Merchingen

General information: First Jewish presence: 17th century; peak Jewish population: 325 in 1849; Jewish population in 1933: 38
Summary: This community conducted services in prayer halls until 1737, when local Jews purchased a house on Buchenweg and converted it into a synagogue. Other communal institutions included a mikveh, a school (founded in the 1830s) and a larger synagogue, the last of which was inaugurated in the mid-19th century. We also know that, in 1810, after decades of burying its dead in Berlichingen, Bodigheim and Huengheim, the Merchingen community consecrated a cemetery on the road to Ballenberg.

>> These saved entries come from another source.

/-- CAL_SENSE_RECEIVE (R228, R229, R233): a point's mean sense; the next point, or the end of the run. The tile has
restored the hold drive once the last mean is out. -/
def execCalSenseReceive (tile elem sense : Nat) (s : State) : Host.Outcome State Fault Refusal :=
  let e := 1024 * tile + elem
  match s.calib.runs.find? fun r => r.running && r.kind != .channel && r.target == e with
  | none => .next s
  | some r =>
    match r.todo with
    | [] => .next s
    | d :: rest =>
      let s0 := s.modTile tile fun x => { x with trial := if (x.trial.map (·.1)) = some elem then none else x.trial }
      let r1 := { r with measured := r.measured ++ [(d, sense)], todo := rest }
      -- the run as the queue holds it, so that its end removes it
      let close := fun (r2 : CalRun) =>
        { s0 with calib := { s0.calib with runs := s0.calib.runs.map fun q => if q = r then r2 else q } }
      if r.kind == .micro then
        match rest with
        | d2 :: _ => ok s (nextPoint s0 r r1 d2)
        | [] => ok s (endMicro (close r1) r1)
      else
        let (next, pull, released) := s.fullNext r1
        match next with
        | some d2 => ok s (nextPoint s0 r { r1 with todo := [d2], pullIn := pull } d2)
        | none =>
          let r2 := { r1 with pullIn := pull }
          ok s (endFull (close r2) r2 released)

/-! ## Channel runs (R236) -/

/-- A channel's quantity key: 16 × channel + quantity, the actuator path as channel 8. -/
def keyChannel (k : Nat) : Nat := k / 16

/-- The gain and offset of a quantity in service: 1.0 and 0 where the record gives none (R223). -/
def tilePair (r : CalTileRec) (k : Nat) : Int × Int :=
  match r.pairs.find? fun p => p.1 = k with
  | some p => p.2
  | none => (16384, 0)

/-- A pair passes: GAIN within 2 % of the old, OFFSET within 0.5 % of the full scale of 30,000 (R236). -/
def pairOk (old new : Int × Int) : Bool :=
  decide (50 * absN (new.1 - old.1) ≤ absN old.1) && decide (absN new.2 ≤ 150)

/-- The port channel is one of a LIT connection. -/
def State.litChannel (s : State) (t c : Nat) : Bool :=
  c < 8 && match s.img.portOfMonitor (8 * t + c) with
    | none => false
    | some (inp, r) =>
      match (if inp then s.conn r.port else (connOfOut s.store.table r.port).map (·.2)) with
      | some k => (clauseOf k.clause).lit
      | none => false

/-- CAL_CHANNEL_RUN (R236): the channels are connected to the bus in turn and measured; `fits` are the fitted pairs. -/
def execCalChannelRun (tile : Nat) (fits : List (Nat × Int × Int)) (s : State) : Host.Outcome State Fault Refusal :=
  match s.queuedRun .channel tile with
  | none => .next s
  | some r =>
    if !s.working || s.loops.throttled || !s.tileReach tile || s.smu.bus ≠ .nobody then .next s
    else if s.smu.busFault then
      let s1 := countBatches s r fun b => { b with deferred := b.deferred + 1 }
      ok s { s1 with calib := { s1.calib with
        runs := s1.calib.runs.filter (· ≠ r)
        deferred := satInc s1.calib.deferred 0xFFFF } }
    else
      let chans := (List.range 9).filter fun c => !s.litChannel tile c
      let skipped := decide (chans.length < 9)
      let used := fits.filter fun f => chans.contains (keyChannel f.1)
      let old := s.tileRec tile
      let good := used.filter fun f => pairOk (tilePair old f.1) f.2
      let new := good.foldl (fun (l : List (Nat × Int × Int)) f => (l.filter fun p => p.1 ≠ f.1) ++ [f]) old.pairs
      let s1 := chans.foldl (fun (s : State) c => (s.down tile "SMU_BUS" [c, 1]).down tile "SMU_BUS" [c, 0]) s
      let pass := good.length = used.length
      let s2 := countBatches s1 r fun b =>
        { b with passed := b.passed + (if pass then 1 else 0), failed := b.failed + (if pass then 0 else 1),
                 skipped := b.skipped + b2n skipped }
      let c := s2.calib
      let s3 := { s2 with calib := { c with
        runs := c.runs.filter (· ≠ r)
        tiles := tabSet c.tiles tile { pairs := new, lastTemp := (s.link tile).temp }
        passed := if pass then satInc c.passed 0xFFFF else c.passed
        failed := if pass then c.failed else satInc c.failed 0xFFFF } }
      let s4 := if skipped then queueRun none none s3 (.channel, tile) else s3
      ok s (if pass then s4 else s4.report 0x0044 srcSmu tile 0)

/-! ## The ends of batches, path loss -/

/-- The run has waited longer than its TIMEOUT. -/
def CalRun.timedOut (r : CalRun) (t : Nat) : Bool :=
  !r.running && (match r.timeout with
    | some ms => decide (r.queued + ms * msTicks ≤ t)
    | none => false)

/-- CAL_TIMEOUT (R227): runs of the batch that have not begun end DEFERRED. -/
def execCalTimeout (batch : Nat) (s : State) : Host.Outcome State Fault Refusal :=
  let gone := s.calib.runs.filter fun r => r.timedOut s.dt && r.batches.contains batch
  if gone.isEmpty then .next s
  else
    let bs := s.calib.batches.map fun b =>
      let n := (gone.filter fun r => r.batches.contains b.id).length
      { b with deferred := b.deferred + n }
    let left := s.calib.runs.filter fun r => !gone.contains r
    ok s { s with calib := { s.calib with
      runs := left
      batches := bs
      deferred := satAdd s.calib.deferred gone.length 0xFFFF } }

/-- The end code of a batch (R240, Table 7-6). -/
def CalBatch.code (b : CalBatch) : Nat := if b.lost then endLost else if b.deferred ≠ 0 then endDeferred else endDone

/-- CAL_DONE_POST (R240): the last run of the verb has ended. -/
def execCalDonePost (batch : Nat) (s : State) : Host.Outcome State Fault Refusal :=
  match s.calib.batches.find? fun b => b.id = batch with
  | none => .next s
  | some b =>
    if (s.calib.runs.any fun r => r.batches.contains batch) then .next s
    else
      let s1 := { s with calib := { s.calib with batches := s.calib.batches.filter fun x => x.id ≠ batch } }
      let body := b.passed + 2 ^ 32 * b.failed + 2 ^ 64 * b.skipped + 2 ^ 96 * b.aborted + 2 ^ 128 * b.deferred
      ok s (s1.event b.src { kind := 6, tag := b.tag, status := b.code, time := s.now, body })

/-- PATH_LOSS_UPDATE (R232): once per second for a LIT connection with monitor channels at both ports. -/
def execPathLossUpdate (inPort : Nat) (s : State) : Host.Outcome State Fault Refusal :=
  match s.conn inPort with
  | none => .next s
  | some k =>
    let c := clauseOf k.clause
    match (s.img.inPort inPort).bind (·.monitor), (s.img.outPort c.outPort).bind (·.monitor) with
    | some mi, some mo =>
      if !c.lit || !s.working then .next s
      else
        let power := fun m => Config.dbm (s.monitor m).current (s.img.losOf m).respMil
        let es := c.eids s.img.stages
        let sum := s.pathCost es
        let new := es.map fun e => (e, Config.pathLoss (s.ilEst e) sum (power mi) (power mo))
        ok s (new.foldl (fun (s : State) x => s.modElem x.1 fun y => { y with ilEst := some x.2 }) s)
    | _, _ => .next s

end Sys2Proof.Machine
end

In 1933, by which point the Jews of Osterburken had been affiliated with the community, nine schoolchildren studied religion in Merchingen. A Jewish charity was active there that year. On Pogrom Night, chazzan Heymann Bravmann and his wife were assaulted in their apartment; the synagogue’s interior was destroyed. Later, in 1940, the building was sold to the municipality, after which it was converted into a sports hall. Twenty-two Merchingen Jews emigrated, nine relocated within Germany, five died in Merchingen and three were deported to Gurs on October 22, 1940. At least 29 Merchingen Jews perished in the Shoah. Of the six Osterburken Jews, five emigrated and one died in 1938. Although the cemetery was accidentally bombed in an air raid in 1945, much of it still exists. The synagogue was converted into a church after the war, and in 1983 a memorial stone and plaque were unveiled at the site.